Rotating Progress Wheel Based On Section

Hello!

I’m trying to create a rotating progress wheel that reveals different sections of the wheel based on the section of the page. I have the animation working when descending the page, but I can’t figure out how to reverse it when moving back up. I’m currently using “scroll into view” as the interaction trigger, but I’m not confident that is the correct interaction to use. Adding the “scroll out of view” just messes up the animation completely. I also have scrollify embedded to snap scrolling to sections.

Live page: https://cycle-rotate.webflow.io/

Read Only: https://preview.webflow.com/preview/cycle-rotate?utm_medium=preview_link&utm_source=designer&utm_content=cycle-rotate&preview=38469a12114beabdd63ba963bfd2cbbd&mode=preview

Here’s a quick diagram of the issue:

Thank you!

Hi @btmac525, I believe the best way to do it is by creating a interaction that activates with each “section”, so the progress register a % of the circle.

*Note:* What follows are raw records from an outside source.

-- ==== Sys2Proof/Certificates/Slice0/Obligations.lean ====
section
/-!
DEFINITION. The statements for the provers: what commands do to the state, by the numbered rules of spec/. A clause speaks
of every state and every operand that meets its hypotheses.
-/

open Sys2Proof Sys2Proof.Machine Sys2Proof.Machine.State

/-- State.reset holds the values the spec states for reset. In State.reset no command waits and nothing has been sent; the
logic die is in reset with cause 1; the local counter stands at 0 and does not run; the rollback floor is 0, debug is
not closed and no output drives; every gate source is masked, none is pending or in service; the mailbox is idle and
its buffer reads 0; no lock transaction or error is held; the passage length reads 250,000 ns, the claim state 0, the
time state 0 and the heartbeat time 1,000 ms; and every dictionary entry with a static default holds it. (The MRAM's
factory state is the model's choice, log 7; the entries of the dictionary are the tables' defaults.) Rules R333, R336,
R349, R368, R408, R514. -/
def Obligations.ResetLeavesTheStatedValues : Prop :=
  (State.reset.pending = [] ∧ State.reset.out = [] ∧ State.reset.power.phase = .reset ∧ State.reset.power.cause = 1 ∧ State.reset.clock.running = false ∧
       State.reset.clock.counter = 0 ∧ State.reset.fuses.rollback = 0 ∧ State.reset.fuses.debugClosed = false ∧ State.reset.fio.drive = 0) ∧
  (State.reset.gate.mask = BitVec.allOnes 256 ∧ State.reset.gate.pend = 0 ∧ State.reset.gate.inServ = 0 ∧ State.reset.host.scratch = 0 ∧
       State.reset.host.busy = false ∧ State.reset.host.resp = false ∧ (∀ x : Nat, memRead State.reset.host.buf x = 0) ∧ State.reset.lock.tx = [] ∧ State.reset.lock.errs = []) ∧
  (State.reset.int 0x240005 = 250000 ∧ State.reset.int 0x310001 = 0 ∧ State.reset.int 0x260001 = 0 ∧ State.reset.int 0x101700 = 1000 ∧
       (∀ (k : Nat) (r : OdRec) (e : OdEnt) (v : Val), Od.find? k = some (r, e) → Od.default? k = some v → State.reset.raw k = v))

/-- A step is exec of the front command on the state with the rest of the queue. For every state and command c, step of
the state with c at the front of its queue is exec c on the state with the queue's rest. On an empty queue a step is
the tick of the local counter (the model's choice, log 1), which changes nothing while the counter does not run or the
device is not READY. Rules R175. -/
def Obligations.StepTakesTheFrontCommand : Prop :=
  (∀ (s : State) (c : Instr) (rest : List Instr), step { s with pending := c :: rest } = exec c { s with pending := rest }) ∧
  (∀ (s : State), s.pending = [] → step s = .next s.tick ∧ (s.clock.running = false ∨ s.isReady = false → s.tick = s))

/-- The stores of State.reset are in canonical form. The dictionary store, the mailbox buffer and the exchange memory of
State.reset are in canonical form: keys strictly rising and nothing listed that an unlisted key reads as. -/
def Obligations.ResetIsCanonical : Prop :=
  (State.reset.canonical)

/-- Every step keeps the stores in canonical form. From every state whose dictionary store, mailbox buffer and exchange
memory are in canonical form, a step that answers a next state answers one whose three are in canonical form. -/
def Obligations.EveryStepKeepsCanonicalForm : Prop :=
  (∀ (s t : State), s.canonical → step s = .next t → t.canonical)

/-- A step never unburns a fuse: identity, rollback floor, debug close. For every state, a step that answers a next state
leaves the fused identity as it is, does not lower the rollback floor, and leaves debug closed where it was closed;
and a command changes the fuses only if the frame of the command lists them. Rules R307, R333, R336. -/
def Obligations.FusesOnlyBurn : Prop :=
  (∀ (s t : State), step s = .next t → s.fuses.burnt t.fuses) ∧
  (∀ (s t : State) (c : Instr), exec c s = .next t → t.fuses ≠ s.fuses → Part.fuses ∈ touches c)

If you do it with the whole page you won’t be able to assign parts of the circle to sections on all devices, it will be messy. But if you do it by section I believe it could work great!

Hi @Carlos_Ruiz_Del_Vizo , thank you for the response!

I currently have the interactions broken out by section with “scroll into view”, but I can’t get it to revert back smoothly when scrolling back up. I wanted it to have the smooth rotation when navigating the page both up and down, but I think I’ll just have to have each segment of the wheel disappear when scrolling out of view then reappear on the next section without any rotation.

I originally tried using the “while page is scrolling” interaction and do it by %, but as you mentioned, it was an even bigger mess.

@btmac525 I just saw your website and it seems you are looking to replace image by image, when its much better to make it with lottie animations.
You can go to Lottieflow | Explore or https://lottiefiles.com/ for lottie animations that may work with what you are trying to do.

The problem with the images, is that you must overflow one in top of the other for a smooth transition. It’s doable, but harder.